/-- REAR_SENSE takes the chain from VACANT to SENSED or BARRED, and back to VACANT from every state; a feed overcurrent
bars a feeding unit. The negation releases the UNIT record and withdraws the chain block's request (R175, R176, R15). That
an assertion outside VACANT, a negation in VACANT and an overcurrent with the feed off change nothing more is the model's
choice (log entry 1). -/
def Obligations.RearSenseAndOvercurrentMoveTheRearState : Prop :=
  (∀ s : State, s.powered = true →
    ∃ u, exec .rearSenseAsserted s = .next (settle s (react Config.reactFuel u)) ∧
      (s.chain.rear = .vacant →
        u.chain.feedTry = true ∧ u.chain.rear = (if s.chain.own = 4 then .barred else .sensed) ∧
        (s.chain.own = 4 → u.chain.bar = .number)) ∧
      (s.chain.rear ≠ .vacant → Frame [.lines] s u) ∧ Frame [.lines, .rear] s u) ∧
    (∀ s : State, s.powered = true →
      ∃ u, exec .rearSenseNegated s = .next (settle s (react Config.reactFuel u)) ∧
        (s.chain.rear = .vacant → Frame [.lines] s u) ∧
        (s.chain.rear ≠ .vacant →
          u.chain.rear = .vacant ∧ u.chain.bar = .none ∧ u.chain.helloTimer = .stopped ∧ u.chain.silence = .stopped ∧
          u.chain.down = [] ∧ u.chain.assignOut = false ∧ u.chain.report = none ∧ rearFeed u = false ∧
          u.cc.causes = { s.cc.causes with chainLost := false } ∧
          (∀ q ∈ u.store.queue, q.requester ≠ .chain) ∧ (StoreBounded s → unitRecord u = none)) ∧
        u.chain.own = s.chain.own ∧ u.lines = { s.lines with rearSense := false } ∧
        Frame ([.lines, .rear, .rearFrames, .forward, .causes, .store, .notice, .handed, .seqs, .coupling, .sense, .counters,
          .outs] ++ arbitrated) s u) ∧
    ∀ s : State, s.powered = true →
      ∃ u, exec .feedOvercurrent s = .next (settle s (react Config.reactFuel u)) ∧
        (rearFeed s = false → u = s) ∧
        (rearFeed s = true →
          u.chain.rear = .barred ∧ u.chain.bar = .overcurrent ∧ rearFeed u = false ∧ u.chain.down = [] ∧
          u.chain.helloTimer = .stopped ∧ u.chain.silence = .stopped ∧
          ∀ r, unitRecord s = some r → unitRecord u = some { r with linked := false }) ∧
        Frame [.rear, .rearFrames, .forward, .store, .handed] s u

/-- STOP_FORCE with the coupling supply drives every channel bound to STOP at its STOP level, against every claim, but for
a channel in SHORT or LOCKED; its negation withdraws the LINE candidates (R126). -/
def Obligations.StopForceDrivesTheStopLamps : Prop :=
  (∀ s : State, s.powered = true → s.lines.cplPresent = true →
    ∃ u, exec .stopForceAsserted s = .next (settle s (react Config.reactFuel u)) ∧
      stopForceEffect u = true ∧
      (∀ (ch : Fin 24) (l : Nat), (channelFns s.plan.active ch).Nodup → stopLevel s.plan.active ch = some l →
        u.arb.resolved[ch] = ⟨.steady l, some .line, none, some 2⟩ ∧ u.arb.shed[ch] = false ∧
        (FaultState.latched s.lamp.channels[ch].fault = false →
          u.lamp.channels[ch].command = .steady l ∧ u.lamp.channels[ch].driven = true) ∧
        (FaultState.latched s.lamp.channels[ch].fault = true → u.lamp.channels[ch].driven = false)) ∧
      Arbitrated u ∧ Frame (.lines :: arbitrated) s u) ∧
    (∀ s : State, s.powered = true → s.lines.cplPresent = false →
      ∃ u, exec .stopForceAsserted s = .next (settle s (react Config.reactFuel u)) ∧
        stopForceEffect u = false ∧ Arbitrated u ∧ Frame (.lines :: arbitrated) s u) ∧
    ∀ s : State, s.powered = true →
      ∃ u, exec .stopForceNegated s = .next (settle s (react Config.reactFuel u)) ∧
        stopForceEffect u = false ∧ (∀ ch : Fin 24, u.arb.resolved[ch].cls ≠ some .line) ∧
        Arbitrated u ∧ Frame (.lines :: arbitrated) s u

/-- SVC_HOLD begins and ends the hold as the coupling state and motion allow: it wakes QUIET, and the end of the hold
removes SERVICE's claims on SIGNAL and MARKING functions (R62, R123 to R125). -/
def Obligations.ServiceHoldBeginsAndEnds : Prop :=
  (∀ s : State, s.powered = true →
    ∃ u, exec .svcHoldAsserted s = .next (settle s (react Config.reactFuel u)) ∧
      u.lines.svcHold = true ∧
      (s.cc.state = .quiet → u.cc.state = .localAwake ∧ u.cc.motion = .parked ∧ u.cc.idleExpired = false) ∧
      (s.cc.state ≠ .quiet → Frame (.lines :: arbitrated) s u) ∧
      (holdEffective u = true ↔ u.cc.state = .localAwake ∨
        ((u.cc.state = .probing ∨ u.cc.state = .serving) ∧ u.cc.motion = .parked)) ∧
      (∀ d f, claimAt u d f = claimAt s d f) ∧ Arbitrated u ∧
      (holdEffective u = true → ∀ ch : Fin 24, u.arb.resolved[ch].claimant ≠ some .front)) ∧
    ∀ s : State, s.powered = true →
      ∃ u, exec .svcHoldNegated s = .next (settle s (react Config.reactFuel u)) ∧
        holdEffective u = false ∧
        (∀ d f, claimAt u d f = if holdEffective s = true ∧ d = .service ∧ f ≤ 10 then none else claimAt s d f) ∧
        Arbitrated u ∧ Frame ([.lines, .claims] ++ arbitrated) s u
---------------
Identify the lines above with the word "rearFrames". Copy them.

        Frame ([.lines, .rear, .rearFrames, .forward, .causes, .store, .notice, .handed, .seqs, .coupling, .sense, .counters,
        Frame [.rear, .rearFrames, .forward, .store, .handed] s u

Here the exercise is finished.